Azure is a widely used cloud platform, supporting critical infrastructure for major organizations globally. Its Role-Based Access Control (RBAC) model simplifies identity and permissions management by offering predefined, built-in roles. However, managing permissions at scale is complex, and even seemingly trusted, built-in roles can introduce unexpected risks.
This session explores the Azure RBAC model, and demonstrates the critical risks of over-privileged roles and a VPN password leak vulnerability. We demonstrate how combining these issues can lead to cloud infrastructure breaches and on-premises compromise, posing catastrophic consequences for organizations.
Our research uncovered multiple over-privileged Azure built-in roles, granting excessive permissions beyond their intended scope, which enable attackers to enumerate cloud resources, map attack paths, leak exposed secrets, and access critical configurations.

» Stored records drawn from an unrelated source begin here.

-- ==== Sys2Proof/Machine/Atomics.lean ====
section
/-!
DEFINITION. Majors 0x18 to 0x1A: atomics (R63, R64, R115, R169, R170, R208 to R212).
-/

namespace Sys2Proof.Machine

/-- Bytes an atomic reads and writes (R169, R210). -/
def AtomOp.bytes (a : AtomOp) : Nat :=
  if a.wide then 16
  else if a.fn.toNat < 0x10 then (if a.ty = 0 then 8 else 4)
  else if a.fn.toNat < 0x14 then (match a.ty.toNat with | 0 => 8 | 1 => 4 | _ => 2)
  else (if a.ty = 1 then 8 else 4)

/-- The format of a floating atomic (R169). -/
def AtomOp.fmt (a : AtomOp) : Fmt :=
  match a.ty.toNat with
  | 0 => .f64 | 1 => .f32 | _ => .bf16

/-- A floating atomic function on one element (R209): FADD in RNE, FMIN and FMAX under R91. -/
def atomFloat (f : Fmt) (fn : Nat) (old op : Nat) : FOut :=
  if fn = 0 then fadd f 0 (fval f old) (fval f op) else fminmax f (fn == 2) old op

/-- What the home makes of the old value (R209): the new value, and the results whose events it counts. -/
def AtomOp.apply (a : AtomOp) (old : Nat) : Nat × List (Fmt × FOut) :=
  let n := 8 * a.bytes
  let op := a.op.toNat % 2 ^ n
  let cmp := a.cmp.toNat % 2 ^ n
  let w (v : Nat) : BitVec 64 := BitVec.ofNat 64 v
  match a.fn.toNat with
  | 0x00 => ((old + op) % 2 ^ n, [])
  | 0x01 => ((w old &&& w op).toNat, [])
  | 0x02 => ((w old ||| w op).toNat, [])
  | 0x03 => ((w old ^^^ w op).toNat, [])
  | 0x04 => (if toSigned n old < toSigned n op then old else op, [])
  | 0x05 => (if toSigned n old < toSigned n op then op else old, [])
  | 0x06 => (min old op, [])
  | 0x07 => (max old op, [])
  | 0x08 => (op, [])
  | 0x09 => (if old = cmp then op else old, [])
  | 0x0A => (if old < op then old + 1 else old, [])
  | 0x0B => (old - 1, [])
  | k =>
    if k < 0x14 then
      let r := atomFloat a.fmt (k - 0x10) old op
      (r.bits, [(a.fmt, r)])
    else
      let h := fmtWidth a.fmt
      let lo := atomFloat a.fmt (k - 0x14) (old % 2 ^ h) (op % 2 ^ h)
      let hi := atomFloat a.fmt (k - 0x14) (old / 2 ^ h % 2 ^ h) (op / 2 ^ h % 2 ^ h)
      (lo.bits + hi.bits * 2 ^ h, [(a.fmt, lo), (a.fmt, hi)])

/-- The registers an atomic of a function reads (R169, R208): address or index, operands, comparand, view. -/
def atomSrcs (fn : Nat) (o : Atomic) : List (RegName × Bool) :=
  let d := fn == 0x0B
  let cas := fn == 0x09
  if o.view then
    [(.x o.rb, false), (.w (o.rc.extractLsb' 2 3), false)] ++ (if d then [] else [(.x o.ra, false)]) ++
      (if cas then [(.x (o.ra + 1), false)] else [])
  else [(.x o.rb, false)] ++ (if d then [] else [(.x o.rc, false)]) ++ (if cas then [(.x o.ra, false)] else [])

/-- The operation of an atomic with its operands read (R169, R208). -/
def atomOp (c : Ctx) (fn : Nat) (o : Atomic) : AtomOp where
  fn := BitVec.ofNat 5 fn
  ty := o.mode
  wide := false
  op := (c.readX (if o.view then (if fn = 0x09 then o.ra + 1 else o.ra) else o.rc)).setWidth 128
  cmp := (c.readX o.ra).setWidth 128

/-- The address of an atomic: a base register, or a view and an index (R77, R210). -/
def atomAddr (c : Ctx) (view : Bool) (rb rc : BitVec 5) (n : Nat) : Except FaultInfo (Word × Option View) :=
  if view then
    let v := c.readW (rc.extractLsb' 2 3)
    match viewCheck v .a (c.readX rb) n n with
    | .error f => .error f
    | .ok va => .ok (va, some v)
  else .ok (c.readX rb, none)

/-- The request an atomic makes of its home (R63, R64). -/
def atomReq (s : State) (asker : Asker) (a : AtomOp) (va : Word) (acc : Acc) (region : Option (BitVec 24))
    (strong : Option Scope) : MemReq where
  asker := asker
  op := .atomic a
  va := va
  pa := acc.pa
  key := leafKey acc.leaf
  region := region
  tag := s.tagOf s.cur.1
  node := s.cur.1
  rcb := s.ctx.region.rcb
  energyAt := s.ctx.region.energyAt
  clusDone := false
  strong := strong
  chip := leafChip acc.leaf
  target := leafTgt acc.leaf

/-- A request sent: to a remote target, or into the network (R61, R337). -/
def State.sendReq (s : State) (r : MemReq) : State :=
  if r.target != 0 then { s with remote := s.remote ++ [r] } else { s with net := s.net ++ [r] }

/-- The content of an atomic as a pair's router compares it (R393). -/
def atomDigest (va : Word) (a : AtomOp) : List Nat := [1, va.toNat, a.fn.toNat, a.ty.toNat, num a.wide, a.op.toNat, a.cmp.toNat]

/-- A return atomic by the acting context (R115, R209, R210): checked, then sent, its destination empty until the old
value arrives. -/
def State.atomReturn (s : State) (sc : Scope) (a : AtomOp) (va : Word) (view : Option View) (dest : Dest) (fin : Finish) :
    Did :=
  let n := a.bytes
  if va.toNat % n ≠ 0 then .fault s (atAddr .align va)
  else if (view.isSome || !inWindows va) && s.me.pageLogged va then s.stallLog va 2 dest
  else match s.access s.cur.1 .atom va n n view.isSome with
    | (.fault f, s) => .fault s f
    | (.busy, s) => .stay s
    | (.miss, s) => s.stallMiss va 2 dest
    | (.ok acc, s) =>
      if !s.strongReady sc || !s.storesHome va n || s.loadOpen va n || s.atomicOpen va n then .stay s
      else
        let s := if acc.place = .dram then s.dropCopies s.cur.1 acc.pa else s
        let (seq, s) := s.nextSeq
        let p : Piece := ⟨0, va, n, acc.pa, leafKey acc.leaf, false, acc.place == .remote, 0, 0, none⟩
        let s := s.modCtx fun c => { c.markDest dest false with
          pends := c.pends ++ [⟨seq, dest, [p], fin, true, none, c.pc, true, some sc, view.map fun v => (v.handle, v.region)⟩] }
        let s := s.pairNote s.cur.1 s.cur.2 seq (atomDigest va a)
        .done (s.sendReq (atomReq s (.atomic s.cur.1 s.cur.2 seq) a va acc (view.map (·.region)) (some sc)))

/-- How the old value of an atomic becomes a register (R209). -/
def atomFinish (fn : Nat) (a : AtomOp) : Finish := .old a.bytes (decide (fn < 0x10))

/-- ATOM (R208 to R210). -/
def atomRet (fn : Nat) (o : Atomic) : State → Out :=
  issue { scope := true, srcs := atomSrcs fn o, dests := [.x o.ra] } fun s =>
    let a := atomOp s.ctx fn o
    match atomAddr s.ctx o.view o.rb o.rc a.bytes with
    | .error f => .fault s f
    | .ok (va, v) => s.atomReturn (s.ctx.scopeOr o.scope) a va v (if o.ra = 0 then .none else .x o.ra) (atomFinish fn a)

/-- The side-log entry of a no-return atomic (R352): for CAS the comparand below the new value. -/
def sideAtom (s : State) (sc : Scope) (a : AtomOp) (va : Word) (view : Option View) (seq : Nat) (index : Option Nat)
    (mapped : Bool) : SideEntry where
  op := 2
  ctx := s.cur.2
  sent := false
  mask := firstBytes a.bytes <<< (va.toNat % 16)
  va := va - BitVec.ofNat 64 (va.toNat % 16)
  data := if a.fn = 0x09 then a.op.setWidth 64 ++ a.cmp.setWidth 64 else a.op
  atom := some a
  scope := sc
  view := view.map fun v => (v.handle, v.region)
  seq := seq
  pc := s.ctx.pc
  mapped := mapped
  index := index
  rcb := s.ctx.region.rcb
  domain := s.ctx.region.domain

/-- A no-return atomic whose page has no mapping (R200): into the side log, or XSTALL when it is full. -/
def State.logAtom (s : State) (sc : Scope) (a : AtomOp) (va : Word) (view : Option View) : Did :=
  let slot := s.me.sideLog.length
  if 32 ≤ slot then s.stallFull va
  else
    let known := s.me.sideLog.find? fun e => !e.sent && e.va.toNat / 2 ^ 16 == va.toNat / 2 ^ 16
    let (i, s) := match known with
      | some e => (e.index, s)
      | none => s.openMiss ⟨s.tagOf s.cur.1, va.extractLsb' 16 48, 4, va, s.cur.1, s.cur.2, BitVec.ofNat 5 slot⟩
    let (seq, s) := s.nextSeq
    .done ((s.modMe fun c => { c with
      sideLog := c.sideLog ++ [sideAtom s sc a va view seq i (known.any (·.mapped))] }).pairNote s.cur.1 s.cur.2 seq (atomDigest va a))

/-- A no-return atomic by the acting context (R115, R200, R211): into the atomic queue, or behind it the spill ring. -/
def State.atomNoReturn (s : State) (sc : Scope) (a : AtomOp) (va : Word) (view : Option View) : Did :=
  let n := a.bytes
  if va.toNat % n ≠ 0 then .fault s (atAddr .align va)
  else if (view.isSome || !inWindows va) && s.me.pageLogged va then s.logAtom sc a va view
  else match s.access s.cur.1 .atn va n n view.isSome with
    | (.fault f, s) => .fault s f
    | (.busy, s) => .stay s
    | (.miss, s) => s.logAtom sc a va view
    | (.ok acc, s) =>
      let e : AtomEntry := ⟨s.seq, s.cur.2, va, acc.pa, leafKey acc.leaf, acc.place == .remote,
        view.map fun v => (v.handle, v.region), a, sc, s.ctx.pc, s.ctx.region.rcb,
        acc.leaf, s.ctx.region.energyAt⟩
      let note (s : State) : State := s.pairNote s.cur.1 s.cur.2 e.seq (atomDigest va a)
      if s.me.atomQ.length < 8 then
        if !s.storesHome va n then .stay s
        else .done (note { s.modMe (fun c => { c with atomQ := c.atomQ ++ [e] }) with seq := s.seq + 1 })
      else if s.me.spill.length < 256 then
        if !s.storesHome va n then .stay s
        else .done (note { (s.modMe fun c => { c with spill := c.spill ++ [.atom e] }).note (.spilled s.cur.1) with seq := s.seq + 1 })
      else .fault s (plain .outboxOverflow)

/-- ATN (R208, R211). -/
def atomNo (fn : Nat) (o : Atomic) : State → Out :=
  issue { scope := true, srcs := atomSrcs fn o } fun s =>
    let a := atomOp s.ctx fn o
    match atomAddr s.ctx o.view o.rb o.rc a.bytes with
    | .error f => .fault s f
    | .ok (va, v) => s.atomNoReturn (s.ctx.scopeOr o.scope) a va v


/-- ATOM.ADD (R209). -/
def execAtomAdd (o : Atomic) : State → Out := atomRet 0x00 o
/-- ATOM.AND (R209). -/
def execAtomAnd (o : Atomic) : State → Out := atomRet 0x01 o
/-- ATOM.OR (R209). -/
def execAtomOr (o : Atomic) : State → Out := atomRet 0x02 o
/-- ATOM.XOR (R209). -/
def execAtomXor (o : Atomic) : State → Out := atomRet 0x03 o
/-- ATOM.MIN (R209). -/
def execAtomMin (o : Atomic) : State → Out := atomRet 0x04 o
/-- ATOM.MAX (R209). -/
def execAtomMax (o : Atomic) : State → Out := atomRet 0x05 o
/-- ATOM.MINU (R209). -/
def execAtomMinu (o : Atomic) : State → Out := atomRet 0x06 o
/-- ATOM.MAXU (R209). -/
def execAtomMaxu (o : Atomic) : State → Out := atomRet 0x07 o
/-- ATOM.SWAP (R209). -/
def execAtomSwap (o : Atomic) : State → Out := atomRet 0x08 o
/-- ATOM.CAS (R209). -/
def execAtomCas (o : Atomic) : State → Out := atomRet 0x09 o
/-- ATOM.INCB (R209). -/
def execAtomIncb (o : Atomic) : State → Out := atomRet 0x0A o
/-- ATOM.DECB (R209). -/
def execAtomDecb (o : Atomic) : State → Out := atomRet 0x0B o
/-- ATOM.FADD (R209). -/
def execAtomFadd (o : Atomic) : State → Out := atomRet 0x10 o
/-- ATOM.FMIN (R209). -/
def execAtomFmin (o : Atomic) : State → Out := atomRet 0x11 o
/-- ATOM.FMAX (R209). -/
def execAtomFmax (o : Atomic) : State → Out := atomRet 0x12 o
/-- ATOM.FADDP2 (R209). -/
def execAtomFaddP2 (o : Atomic) : State → Out := atomRet 0x14 o
/-- ATOM.FMINP2 (R209). -/
def execAtomFminP2 (o : Atomic) : State → Out := atomRet 0x15 o
/-- ATOM.FMAXP2 (R209). -/
def execAtomFmaxP2 (o : Atomic) : State → Out := atomRet 0x16 o
/-- ATN.ADD (R209, R211). -/
def execAtnAdd (o : Atomic) : State → Out := atomNo 0x00 o
/-- ATN.AND (R209, R211). -/
def execAtnAnd (o : Atomic) : State → Out := atomNo 0x01 o
/-- ATN.OR (R209, R211). -/
def execAtnOr (o : Atomic) : State → Out := atomNo 0x02 o
/-- ATN.XOR (R209, R211). -/
def execAtnXor (o : Atomic) : State → Out := atomNo 0x03 o
/-- ATN.MIN (R209, R211). -/
def execAtnMin (o : Atomic) : State → Out := atomNo 0x04 o
/-- ATN.MAX (R209, R211). -/
def execAtnMax (o : Atomic) : State → Out := atomNo 0x05 o
/-- ATN.MINU (R209, R211). -/
def execAtnMinu (o : Atomic) : State → Out := atomNo 0x06 o
/-- ATN.MAXU (R209, R211). -/
def execAtnMaxu (o : Atomic) : State → Out := atomNo 0x07 o
/-- ATN.SWAP (R209, R211). -/
def execAtnSwap (o : Atomic) : State → Out := atomNo 0x08 o
/-- ATN.CAS (R209, R211). -/
def execAtnCas (o : Atomic) : State → Out := atomNo 0x09 o
/-- ATN.INCB (R209, R211). -/
def execAtnIncb (o : Atomic) : State → Out := atomNo 0x0A o
/-- ATN.DECB (R209, R211). -/
def execAtnDecb (o : Atomic) : State → Out := atomNo 0x0B o
/-- ATN.FADD (R209, R211). -/
def execAtnFadd (o : Atomic) : State → Out := atomNo 0x10 o
/-- ATN.FMIN (R209, R211). -/
def execAtnFmin (o : Atomic) : State → Out := atomNo 0x11 o
/-- ATN.FMAX (R209, R211). -/
def execAtnFmax (o : Atomic) : State → Out := atomNo 0x12 o
/-- ATN.FADDP2 (R209, R211). -/
def execAtnFaddP2 (o : Atomic) : State → Out := atomNo 0x14 o
/-- ATN.FMINP2 (R209, R211). -/
def execAtnFminP2 (o : Atomic) : State → Out := atomNo 0x15 o
/-- ATN.FMAXP2 (R209, R211). -/
def execAtnFmaxP2 (o : Atomic) : State → Out := atomNo 0x16 o

/-- CAS128 (R170, R212): 16 bytes at once; both destinations empty until the old pair arrives. -/
def execCas128 (o : Cas128) : State → Out :=
  issue { scope := true,
          srcs := [(.x o.rb, false), (.x o.ra, false), (.x (o.ra + 1), false)] ++
            (if o.view then [(.x (o.ra + 2), false), (.x (o.ra + 3), false), (.w (o.rc.extractLsb' 2 3), false)]
             else [(.x o.rc, false), (.x (o.rc + 1), false)]),
          dests := [.x o.ra, .x (o.ra + 1)] } fun s =>
    let c := s.ctx
    let n := if o.view then o.ra + 2 else o.rc
    let a : AtomOp := ⟨0x09, 0, true, c.readX (n + 1) ++ c.readX n, c.readX (o.ra + 1) ++ c.readX o.ra⟩
    match atomAddr c o.view o.rb o.rc 16 with
    | .error f => .fault s f
    | .ok (va, v) => s.atomReturn (c.scopeOr o.scope) a va v (.xx o.ra (o.ra + 1)) .pair

end Sys2Proof.Machine
end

Alarmingly, we identified a separate vulnerability allowing any identity with read permissions to leak Azure VPN keys, enabling unauthorized cloud infrastructure and on-premise network access. Combined, these flaws create a full attack chain, turning seemingly weak roles into pathways to sensitive assets.
The session concludes with actionable strategies to fortify identity security, such as leveraging custom roles and refining scopes, ensuring that organizations can maintain robust control over their cloud identities while mitigating the risks that are often overlooked.